What this looks like in your Accountability Chart
Add a small notation to each agent seat indicating its coordination dependencies.
"Dirk seat. Reports up to David. Coordinates with: Pulse (Pulse overrides on at-risk clients), Pepper (Pepper sends Dirk-drafted emails)."
Short. Specific. Auditable. The Integrator and Visionary can read the chart and know which agents depend on which.
This is the same discipline you would apply to a human team. The Director of Sales coordinates with the Director of Customer Success on at-risk accounts. Document it. Live it.
FAQ
Should agents have unique authentication credentials? Yes, ideally. Each agent runs under its own service account. Easier to audit. Easier to revoke.
What if an agent fails to write its shared-state file? Build a staleness check into every consumer. The Radar morning briefing flags any latest.md that has not been updated in the expected window. The Integrator sees the flag.
Can we use a database instead of files? Yes. Most agent layers above 15 agents end up with a database for coordination. Postgres works fine. The file pattern is the starting point, not the destination.

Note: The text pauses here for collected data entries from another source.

/-- MSTORE (R281). -/
def execMstore (f : LF) (s : State) : Host.Outcome State Fault Refusal :=
  finish (do
    matrixReady
    let ra ← rs f.ra
    let rb ← rs f.rb
    let s ← get
    let bs := f.f0.getLsbD 6
    let plane := (bits f.f1 0 12).toNat
    let fmt := fmtOf ra
    let blog := blogOf ra
    need (decide (spaceOf ra ≤ 1)) cSPACE ra
    needGeom (decide (addrOf ra % 128 = 0) && 1 ≤ fmt && fmt ≤ 12 && blogOk blog &&
      (fmt ≠ 11 || (s.dev (pkgOf s.cur)).featAck.getLsbD 1))
    needGeom (if bs then blog ≠ 0 && decide (blog ≤ 6) && narrow fmt && plane ≠ 0 else blog = 0)
    if spaceOf ra = 1 then needPinned ra (256 * fmtBits fmt)
    if bs then needPlane plane (32 * (64 / 2 ^ blog))
    let addrs ← if spaceOf ra = 0 then acceptLines ra .store else pure []
    accept ra rb 0 addrs) s

/-- MLOAD (R282). -/
def execMload (f : LF) (s : State) : Host.Outcome State Fault Refusal :=
  finish (do
    matrixReady
    let ra ← rs f.ra
    let s ← get
    let fmt := fmtOf ra
    need (decide (spaceOf ra ≤ 1)) cSPACE ra
    needGeom (decide (addrOf ra % 128 = 0) && blogOf ra = 0 && (fmt ≠ 11 || (s.dev (pkgOf s.cur)).featAck.getLsbD 1))
    needGeom (if f.f0.getLsbD 1 then (1 ≤ fmt && fmt ≤ 4) || (6 ≤ fmt && fmt ≤ 11) else fmt = 5 || fmt = 12)
    if spaceOf ra = 1 then needPinned ra (256 * fmtBits fmt)
    let addrs ← if spaceOf ra = 0 then acceptLines ra .load else pure []
    accept ra 0 0 addrs) s

/-- MBEGIN (R157): the chain is open for the checks of later commands; RSTEP is zeroed in its turn. -/
def execMbegin (f : CF) (s : State) : Host.Outcome State Fault Refusal :=
  finish (do
    matrixReady
    let x ← getT
    needGeom x.engine.chain.isNone
    accept 0 0 0 []
    modT fun x => { x with engine := { x.engine with chain := some (f.p5.getLsbD 0) } }) s

/-- MEND (R157). -/
def execMend (_ : CF) (s : State) : Host.Outcome State Fault Refusal :=
  finish (do
    matrixReady
    let x ← getT
    needGeom x.engine.chain.isSome
    accept 0 0 0 []
    modT fun x => { x with engine := { x.engine with chain := none } }) s

/-- MZERO (R158). -/
def execMzero (_ : CF) (s : State) : Host.Outcome State Fault Refusal :=
  finish (do
    matrixReady
    accept 0 0 0 []) s

/-- MSYNC (R283). -/
def execMsync (_ : CF) (s : State) : Host.Outcome State Fault Refusal :=
  finish (do
    notHelper 0x200
    let x ← getT
    if !x.engine.queue.isEmpty then wait) s

/-- The local ranges, planes included, that an accepted command names (R150). -/
def MCmd.ranges (c : MCmd) (ring : Nat) : List (Nat × Nat) :=
  let plane := (bits c.image 32 12 : BitVec 12).toNat
  let fa := fmtOf c.ra
  let planeOf := fun (p n : Nat) => if p = 0 then [] else [(64 * p, 64 + n)]
  match c.lop with
  | 0x10 =>
    let m := mmaF c.image c.rc
    let ks := if m.loc then (kstepPair fa (fmtOf c.rb)).getD 32 else (kstepOf fa).getD 32
    let kper := if m.sp then 2 * ks else ks
    let k := if m.loc then kper * m.n else ks * ring
    (addrOf c.ra, (if m.loc then m.n else ring) * aSlice ks fa) ::
      (if m.loc then [(addrOf c.rb, m.n * bSlice kper (fmtOf c.rb))] else []) ++
      (if m.sp then [(addrOf c.rc, m.n * mSlice ks)] else []) ++
      planeOf m.aPlane (32 * blocksOf k (blogOf c.ra)) ++ planeOf m.bPlane (64 * blocksOf k (blogOf c.rb))
  | 0x12 =>
    let n := (bits c.image 0 6 : BitVec 6).toNat
    (addrOf c.ra, 4096 * n) :: planeOf plane (64 * n * blocksOf (latchK fa) (blogOf c.ra))
  | 0x14 | 0x15 =>
    (if spaceOf c.ra = 1 then [(addrOf c.ra, 256 * fmtBits fa)] else []) ++
      (if c.lop = 0x14 && c.image.getLsbD 6 then planeOf plane (32 * (64 / 2 ^ blogOf c.ra)) else [])
  | _ => []

/-- An accepted command that has not retired names a byte of a local range. -/
def Engine.names (e : Engine) (o n : Nat) : Bool :=
  e.queue.any fun c => (c.ranges e.ringSize).any fun r => decide (r.1 < o + n) && decide (o < r.1 + r.2)

/-! ## The engine at work -/

def State.modEngine (s : State) (t : Nat) (f : Engine → Engine) : State := s.modTile t fun x => { x with engine := f x.engine }

/-- Flags of a command go to the control context that issued it (R150). -/
def State.raiseMatrix (s : State) (t : Nat) (c : MCmd) (f : BitVec 11) : State :=
  if mhas (s.tile t).ctxs 0 then s.modCtxAt t 0 fun k => k.raise f (unitAddr c.pc) else s

/-- The head command changes. -/
def Engine.modHead (e : Engine) (f : MCmd → MCmd) : Engine :=
  match e.queue with
  | c :: rest => { e with queue := f c :: rest }
  | [] => e

/-- R160: the head command stops, and its trap waits for the control context. -/
def Engine.fail (e : Engine) (code : BitVec 8) (val : Word) (index : Nat) : Engine :=
  { e with trap := some ⟨code, val, index⟩, stopped := true }

/-- The head command retires. -/
def Engine.retire (e : Engine) : Engine := { e with queue := e.queue.tail }

/-- A received buffer moves up when a k-step or MROT needs it. A block that stands in the receive place keeps a predecessor's further handover
waiting (R154, R187). -/
def Engine.shift (e : Engine) : Engine :=
  if e.consume.isNone then { e with consume := e.receive, receive := none } else e

/-- The receive buffer is reserved: by an accepted MLDB that has the consume place too, or finds it full or on its way out (R154). -/
def Engine.receiveReserved (e : Engine) : Bool := decide ((if e.consume.isSome || e.outgoing.isSome then 0 else 1) < e.reserved)

/-- The engine as it takes a handed buffer. none: its receive buffer is full or reserved. -/
def Engine.take (e : Engine) (l : Latch) : Option Engine :=
  if e.receive.isSome || e.receiveReserved then none else some { e with receive := some l }

/-- A buffer takes the first empty place. -/
def Engine.fill (e : Engine) (l : Latch) : Engine :=
  if e.consume.isNone then { e with consume := some l } else { e with receive := some l }

/-! ### Values of a k-step (R54, R63) -/

/-- An element with its block scale. -/
structure Scaled where
  elem : FV
  scale : FV
  deriving DecidableEq, Repr

def Scaled.val (x : Scaled) : FV := (x.elem.mul x.scale).1
def Scaled.isNan (x : Scaled) : Bool := x.elem.isNan || x.scale.isNan
/-- An infinite element whose block scale is 0. -/
def Scaled.bad (x : Scaled) : Bool := x.elem.isInf && x.scale.isZero

/-- ieee_mul of a value and two band scales. -/
def bandMul (v ba bb : FV) : FV × BitVec 11 :=
  let (x, f) := v.mul ba
  let (y, g) := x.mul bb
  (y, f ||| g)

/-- floor(log2) of a nonzero magnitude. -/
def FV.top : FV → Int
  | .fin _ m e => Nat.log2 m + e
  | _ => 0

/-- sign(p) * floor(|p| / 2^q). -/
def FV.unitsAt (q : Int) : FV → Int
  | .fin s m e => sgn s (if q ≤ e then m * 2 ^ (e - q).toNat else m / 2 ^ (q - e).toNat)
  | _ => 0

/-- The exact total of finite products, in units of 2^(e_max - 63) (R63). -/
def totalOf (ps : List FV) : FV :=
  match ps.filter fun p => !p.isZero with
  | [] => FV.zero false
  | z :: zs =>
    let top := zs.foldl (fun m p => max m p.top) z.top
    let q := top - 63
    let t := (z :: zs).foldl (fun acc p => acc + p.unitsAt q) (0 : Int)
    .fin (t < 0) t.natAbs q

/-- The contribution of one output (R63); none: c is zero because no product is nonzero. -/
def contribution (xs : List (Scaled × Scaled)) (ba bb : FV) : Option FV × BitVec 11 :=
  if ba.isNan || bb.isNan || xs.any fun p => p.1.isNan || p.2.isNan then (some .nan, 0)
  else if xs.any fun p => p.1.bad || p.2.bad then (some .nan, fNV)
  else
    let ps := xs.map fun p => p.1.val.mul p.2.val
    if ps.any fun p => p.1.isNan then (some .nan, fNV)
    else
      let infs := (ps.map fun p => p.1).filter FV.isInf
      match infs with
      | i :: is =>
        if is.any fun j => j ≠ i then (some .nan, fNV)
        else let (c, f) := bandMul i ba bb; (some c, f)
      | [] =>
        if ps.all fun p => p.1.isZero then (none, 0)
        else let (c, f) := bandMul (totalOf (ps.map fun p => p.1)) ba bb; (some c, f)

/-- One accumulation into an fp56 value. -/
def addFp56 (acc : Nat) (c : Option FV) (neg : Bool) : Nat × BitVec 11 :=
  match c with
  | none => (acc, 0)
  | some c =>
    if c.isZero then (acc, 0)
    else
      let (v, f) := (fp56.decode acc).add 0 (if neg then c.neg else c)
      let (r, g) := fp56.round 0 .arith v
      (r, f ||| g)

/-- A 56-bit code as a signed integer. -/
def i56 (c : Nat) : Int := if 2 ^ 55 ≤ c then (c : Int) - 2 ^ 56 else c

/-- Saturation to i56 (R48). -/
def satI56 (x : Int) : Int × BitVec 11 :=
  if x < -(2 ^ 55) then (-(2 ^ 55), fSA) else if 2 ^ 55 ≤ x then (2 ^ 55 - 1, fSA) else (x, 0)

/-- One integer accumulation (R64). -/
def addI56 (acc : Nat) (sum : Int) (neg : Bool) : Nat × BitVec 11 :=
  let (r, f) := satI56 (i56 acc + if neg then -sum else sum)
  (wrap 56 r, f)

/-! ### Slices -/

/-- Elements of w bits in a byte string. -/
def codesOf (w n v : Nat) : List Nat := (List.range n).map fun i => v / 2 ^ (w * i) % 2 ^ w

/-- An integer operand's value. -/
def int8Val (f c : Nat) : Int := if f = 1 && decide (128 ≤ c) then (c : Int) - 256 else c

/-- The operand that a k-step multiplies by: codes indexed by k * 64 + j, format, band scale and the scale code of (k, j). -/
structure BSlice where
  codes : Array Nat
  fmt : Nat
  band : Nat
  scales : Array Nat
  blog : Nat

/-- A plane's band scale (R152). -/
def Tile.band (x : Tile) (plane : Nat) : Nat := if plane = 0 then 0x3F80 else x.localRead (64 * plane) 2

/-- The B slice of a latch buffer. -/
def Latch.slice (l : Latch) : BSlice :=
  let f := l.fmt.toNat
  let k := latchK f
  ⟨(codesOf (fmtBits f) (k * 64) l.data.toNat).toArray, f, l.band.toNat,
    (codesOf 8 (64 * blocksOf k l.blog.toNat) l.scales.toNat).toArray, l.blog.toNat⟩

/-- The B slice of k-step i in local memory (R151, R152); its K index counts logical positions under 2:4 (log entry 64). -/
def Tile.localB (x : Tile) (m : MmaF) (rb : Word) (kper i : Nat) : BSlice :=
  let f := fmtOf rb
  let n := bSlice kper f
  let raw := (codesOf (fmtBits f) (kper * 64) (x.localRead (addrOf rb + i * n) n)).toArray
  let codes := if m.layout = 0 then raw else ((List.range (kper * 64)).map fun p => raw.getD (p % 64 * kper + p / 64) 0).toArray
  let blog := blogOf rb
  let rows := (List.range kper).map fun k => if blog = 0 then 0 else (i * kper + k) / 2 ^ blog
  let lo := rows.headD 0
  let hi := rows.getLastD 0
  let plane := if blog = 0 then 0 else x.localRead (64 * m.bPlane + 64 + 64 * lo) (64 * (hi - lo + 1))
  let sc := (codesOf 8 (64 * (hi - lo + 1)) plane).toArray
  ⟨codes, f, x.band m.bPlane, sc, blog⟩

def BSlice.scaleAt (b : BSlice) (k j : Nat) : FV := if b.blog = 0 then .fin false 1 0 else scaleVal (b.scales.getD (k / 2 ^ b.blog * 64 + j) 0)

/-- The kept (k, element) pairs of a row of A: all of them, or under 2:4 the two of each group of four; a group that is not
ascending is left out and sets SP (R156). -/
def keptPairs (sp : Bool) (ks : Nat) (row : List Nat) (nibbles : Nat) : List (Nat × Nat) × BitVec 11 :=
  if !sp then ((List.range ks).zip row, 0)
  else
    (List.range (ks / 2)).foldl (fun (acc : List (Nat × Nat) × BitVec 11) g =>
      let nib := nibbles / 16 ^ g % 16
      let p := nib % 4
      let q := nib / 4
      if p < q then (acc.1 ++ [(4 * g + p, row.getD (2 * g) 0), (4 * g + q, row.getD (2 * g + 1) 0)], acc.2)
      else (acc.1, acc.2 ||| fSP)) ([], 0)

/-- A row of A: its kept pairs with the index k within the slice. apos is the slice's place along K (R152). -/
structure ARow where
  pairs : List (Nat × Nat)
  scale : Nat → FV

/-- One k-step over a bank: 32 x 64 outputs. -/
def stepBank (bank : Bank) (fa : Nat) (rows : List ARow) (b : BSlice) (bandA : Nat) (neg : Bool) : Bank × BitVec 11 :=
  let vals := (codesOf 56 2048 bank.vals.toNat).toArray
  let out :=
    if isInt8 fa then
      rows.zipIdx.flatMap fun (r, i) => (List.range 64).map fun j =>
        let sum := r.pairs.foldl (fun (acc : Int) p => acc + int8Val fa p.2 * int8Val b.fmt (b.codes.getD (p.1 * 64 + j) 0)) 0
        addI56 (vals.getD (i * 64 + j) 0) sum neg
    else
      let ba := bf16.decode bandA
      let bb := bf16.decode b.band
      let fA := (floatFmt fa).getD bf16
      let fB := (floatFmt b.fmt).getD bf16
      rows.zipIdx.flatMap fun (r, i) => (List.range 64).map fun j =>
        let xs := r.pairs.map fun p =>
          (Scaled.mk (fA.decode p.2) (r.scale p.1), Scaled.mk (fB.decode (b.codes.getD (p.1 * 64 + j) 0)) (b.scaleAt p.1 j))
        let (c, f) := contribution xs ba bb
        let (v, g) := addFp56 (vals.getD (i * 64 + j) 0) c neg
        (v, f ||| g)
  (⟨BitVec.ofNat 114688 (packNat 56 (out.map fun p => p.1)), if bank.mode = .empty then kindOf fa else bank.mode, bank.taint⟩,
    out.foldl (fun acc p => acc ||| p.2) 0)

/-- The rows of A for the slice at place apos along K; under 2:4 the K index of its scales counts logical positions (log entry 64). -/
def Tile.rowsOf (x : Tile) (m : MmaF) (ra rc : Word) (ks apos i nb : Nat) : List ARow × BitVec 11 :=
  let f := fmtOf ra
  let n := aSlice ks f
  let v := x.localRead (addrOf ra + apos * n) n
  let meta' := if m.sp then x.localRead (addrOf rc + i * mSlice ks) (mSlice ks) else 0
  let kper := if m.sp then 2 * ks else ks
  let w := fmtBits f
  let blog := blogOf ra
  let plane := if blog = 0 then 0 else x.localRead (64 * m.aPlane + 64) (32 * nb)
  (List.range 32).foldl (fun (acc : List ARow × BitVec 11) r =>
    let row := codesOf w ks (v / 2 ^ (w * ks * r))
    let (pairs, fl) := keptPairs m.sp ks row (meta' / 2 ^ (2 * ks * r))
    let scale := fun k => if blog = 0 then FV.fin false 1 0 else scaleVal (plane / 2 ^ (8 * (r * nb + (apos * kper + k) / 2 ^ blog)) % 256)
    (acc.1 ++ [⟨pairs, scale⟩], acc.2 ||| fl)) ([], 0)

/-- One k-step of the head MMA, whose B slice is given (R277). -/
def State.accumulate (s : State) (t : Nat) (c : MCmd) (m : MmaF) (ks apos nb : Nat) (b : BSlice) : State :=
  let x := s.tile t
  let (rows, f) := x.rowsOf m c.ra c.rc ks apos c.step nb
  let (bank, g) := stepBank (x.engine.bank m.bank) (fmtOf c.ra) rows b (x.band m.aPlane) m.neg
  (s.modEngine t fun e => e.setBank m.bank bank).raiseMatrix t c (f ||| g)

/-- R161: the k-step is not accumulated; taint and TG are set and the command stops. -/
def State.badOperand (s : State) (t : Nat) (c : MCmd) (m : MmaF) : State :=
  let s := s.modEngine t fun e =>
    ({ e.setBank m.bank { e.bank m.bank with taint := true } with badScale := false } : Engine).fail cPOISON 0 c.step
  s.raiseMatrix t c fTG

What about Slack or Teams as the coordination substrate? Workable. Each agent has a private channel that posts its updates. Other agents subscribe to the channels they need. This is the human-readable version of the shared-state pattern.
EOS®, Entrepreneurial Operating System®, V/TO™, Level 10 Meeting®, L10®, Rocks™, Scorecard, Issues List, Accountability Chart, Visionary, and Integrator are concepts and trademarks of EOS Worldwide, LLC. This article is an independent practitioner perspective and is not affiliated with or endorsed by EOS Worldwide.